-- ==== Sys2Proof/Laws/Registers.lean ====
section
/-! SUPPORT. What writing registers, predicates, flags and held results does to a thread and to its group. -/

namespace Sys2Proof.Machine

open Sys2Proof.Safety

/-! ## Values onto registers -/

/-- The register file after predicates are written. -/
def landPreds (r : RegFile) : List (Nat × Bool) → RegFile
  | [] => r
  | p :: ps => landPreds (r.setP p.1 p.2) ps

/-- The register file after an effect on the registers d. -/
def landEffect (r : RegFile) (d : List Reg) (e : Effect) : RegFile :=
  let r := landPreds (landOwn r (d.zip e.vals)) e.preds
  { r with fflags := r.fflags ||| e.flags }

/-- The register file after a held result. -/
def landHeld (r : RegFile) (h : Held) : RegFile :=
  let r := if h.scalar then r else landOwn r (h.regs.zip h.vals)
  { r with fflags := r.fflags ||| h.flags }

/-- What a register file gives for a vector or a trap register. -/
def ownReg (r : RegFile) : Reg → W32
  | .v i => r.v.getD i 0
  | .k i => r.k.getD i 0
  | .s _ => 0

theorem ownReg_setV (r : RegFile) (i : Nat) (x : W32) (q : Reg) : ownReg (r.setV i x) q = if q = .v i then x else ownReg r q := by
  cases q <;> simp only [ownReg, RegFile.setV, getD_rset, Reg.v.injEq, reduceCtorEq, if_false]

theorem ownReg_setK (r : RegFile) (i : Nat) (x : W32) (q : Reg) : ownReg (r.setK i x) q = if q = .k i then x else ownReg r q := by
  cases q <;> simp only [ownReg, RegFile.setK, getD_rset, Reg.k.injEq, reduceCtorEq, if_false]

theorem ownReg_landOwn_other (ps : List (Reg × W32)) (r : RegFile) (q : Reg) (h : ∀ p ∈ ps, p.1 ≠ q) :
    ownReg (landOwn r ps) q = ownReg r q := by
  induction ps generalizing r with
  | nil => rfl
  | cons p ps ih =>
    obtain ⟨a, x⟩ := p
    have ha : a ≠ q := h (a, x) (by simp)
    have ih := fun r => ih r fun p hp => h p (by simp [hp])
    cases a with
    | v i => simp only [landOwn, ih, ownReg_setV]; rw [if_neg (fun e => ha e.symm)]
    | k i => simp only [landOwn, ih, ownReg_setK]; rw [if_neg (fun e => ha e.symm)]
    | s i => simp only [landOwn, ih]

theorem ownReg_landOwn_mem (ps : List (Reg × W32)) (r : RegFile) (hn : (ps.map (·.1)).Nodup) (p : Reg × W32) (hp : p ∈ ps)
    (hs : ∀ n, p.1 ≠ .s n) : ownReg (landOwn r ps) p.1 = p.2 := by
  induction ps generalizing r with
  | nil => simp at hp
  | cons a ps ih =>
    simp only [List.map_cons, List.nodup_cons] at hn
    rcases List.mem_cons.mp hp with rfl | hp'
    · obtain ⟨q, x⟩ := p
      have hq : ∀ p ∈ ps, p.1 ≠ q := fun p hp e => hn.1 (List.mem_map.mpr ⟨p, hp, e⟩)
      cases q with
      | v i => simp only [landOwn]; rw [ownReg_landOwn_other _ _ _ hq, ownReg_setV, if_pos rfl]
      | k i => simp only [landOwn]; rw [ownReg_landOwn_other _ _ _ hq, ownReg_setK, if_pos rfl]
      | s i => exact absurd rfl (hs i)
    · obtain ⟨q, x⟩ := a
      cases q <;> exact ih _ hn.2 hp'

@[simp] theorem landOwn_p (ps : List (Reg × W32)) (r : RegFile) : (landOwn r ps).p = r.p := by
  induction ps generalizing r with
  | nil => rfl
  | cons a ps ih => obtain ⟨q, x⟩ := a; cases q <;> simp [landOwn, ih, RegFile.setV, RegFile.setK]

@[simp] theorem landOwn_fflags (ps : List (Reg × W32)) (r : RegFile) : (landOwn r ps).fflags = r.fflags := by
  induction ps generalizing r with
  | nil => rfl
  | cons a ps ih => obtain ⟨q, x⟩ := a; cases q <;> simp [landOwn, ih, RegFile.setV, RegFile.setK]

@[simp] theorem landPreds_fflags (ps : List (Nat × Bool)) (r : RegFile) : (landPreds r ps).fflags = r.fflags := by
  induction ps generalizing r with
  | nil => rfl
  | cons a ps ih => simp [landPreds, ih, RegFile.setP]

@[simp] theorem ownReg_landPreds (ps : List (Nat × Bool)) (r : RegFile) (q : Reg) : ownReg (landPreds r ps) q = ownReg r q := by
  induction ps generalizing r with
  | nil => rfl
  | cons a ps ih => rw [landPreds, ih]; cases q <;> rfl

theorem landPreds_other (ps : List (Nat × Bool)) (r : RegFile) (j : Nat) (h : ∀ p ∈ ps, p.1 ≠ j) :
    (landPreds r ps).p.getD j false = r.p.getD j false := by
  induction ps generalizing r with
  | nil => rfl
  | cons a ps ih =>
    rw [landPreds, ih _ fun p hp => h p (by simp [hp])]
    have : a.1 ≠ j := h a (by simp)
    simp only [RegFile.setP, getD_rset]; rw [if_neg (Ne.symm this)]

theorem landPreds_mem (ps : List (Nat × Bool)) (r : RegFile) (hn : (ps.map (·.1)).Nodup) (p : Nat × Bool) (hp : p ∈ ps) :
    (landPreds r ps).p.getD p.1 false = p.2 := by
  induction ps generalizing r with
  | nil => simp at hp
  | cons a ps ih =>
    simp only [List.map_cons, List.nodup_cons] at hn
    rcases List.mem_cons.mp hp with rfl | hp'
    · have hq : ∀ q ∈ ps, q.1 ≠ p.1 := fun q hq e => hn.1 (List.mem_map.mpr ⟨q, hq, e⟩)
      rw [landPreds, landPreds_other _ _ _ hq, RegFile.setP, getD_rset, if_pos rfl]
    · rw [landPreds]; exact ih _ hn.2 hp'

theorem getD_landScalars_other (ps : List (Reg × W32)) (s : List W32) (n : Nat) (h : ∀ p ∈ ps, p.1 ≠ .s n) :
    (landScalars s ps).getD n 0 = s.getD n 0 := by
  induction ps generalizing s with
  | nil => rfl
  | cons p ps ih =>
    obtain ⟨a, x⟩ := p
    have ha : a ≠ .s n := h (a, x) (by simp)
    have ih := fun s => ih s fun p hp => h p (by simp [hp])
    cases a with
    | v i => simp only [landScalars, ih]
    | k i => simp only [landScalars, ih]
    | s i =>
      simp only [landScalars, ih, getD_rset]
      rw [if_neg]; rintro rfl; exact ha rfl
•••••
• PROBLEM REQUIREMENTS: In the records above, find the line with "let r := if"; write out exactly that line and each one after it, stopping after the line with "only [landOwn, ih]".

• WRITTEN SOLUTION:
  let r := if h.scalar then r else landOwn r (h.regs.zip h.vals)
  { r with fflags := r.fflags ||| h.flags }

/-- What a register file gives for a vector or a trap register. -/
def ownReg (r : RegFile) : Reg → W32
  | .v i => r.v.getD i 0
  | .k i => r.k.getD i 0
  | .s _ => 0

theorem ownReg_setV (r : RegFile) (i : Nat) (x : W32) (q : Reg) : ownReg (r.setV i x) q = if q = .v i then x else ownReg r q := by
  cases q <;> simp only [ownReg, RegFile.setV, getD_rset, Reg.v.injEq, reduceCtorEq, if_false]

theorem ownReg_setK (r : RegFile) (i : Nat) (x : W32) (q : Reg) : ownReg (r.setK i x) q = if q = .k i then x else ownReg r q := by
  cases q <;> simp only [ownReg, RegFile.setK, getD_rset, Reg.k.injEq, reduceCtorEq, if_false]

theorem ownReg_landOwn_other (ps : List (Reg × W32)) (r : RegFile) (q : Reg) (h : ∀ p ∈ ps, p.1 ≠ q) :
    ownReg (landOwn r ps) q = ownReg r q := by
  induction ps generalizing r with
  | nil => rfl
  | cons p ps ih =>
    obtain ⟨a, x⟩ := p
    have ha : a ≠ q := h (a, x) (by simp)
    have ih := fun r => ih r fun p hp => h p (by simp [hp])
    cases a with
    | v i => simp only [landOwn, ih, ownReg_setV]; rw [if_neg (fun e => ha e.symm)]
    | k i => simp only [landOwn, ih, ownReg_setK]; rw [if_neg (fun e => ha e.symm)]
    | s i => simp only [landOwn, ih]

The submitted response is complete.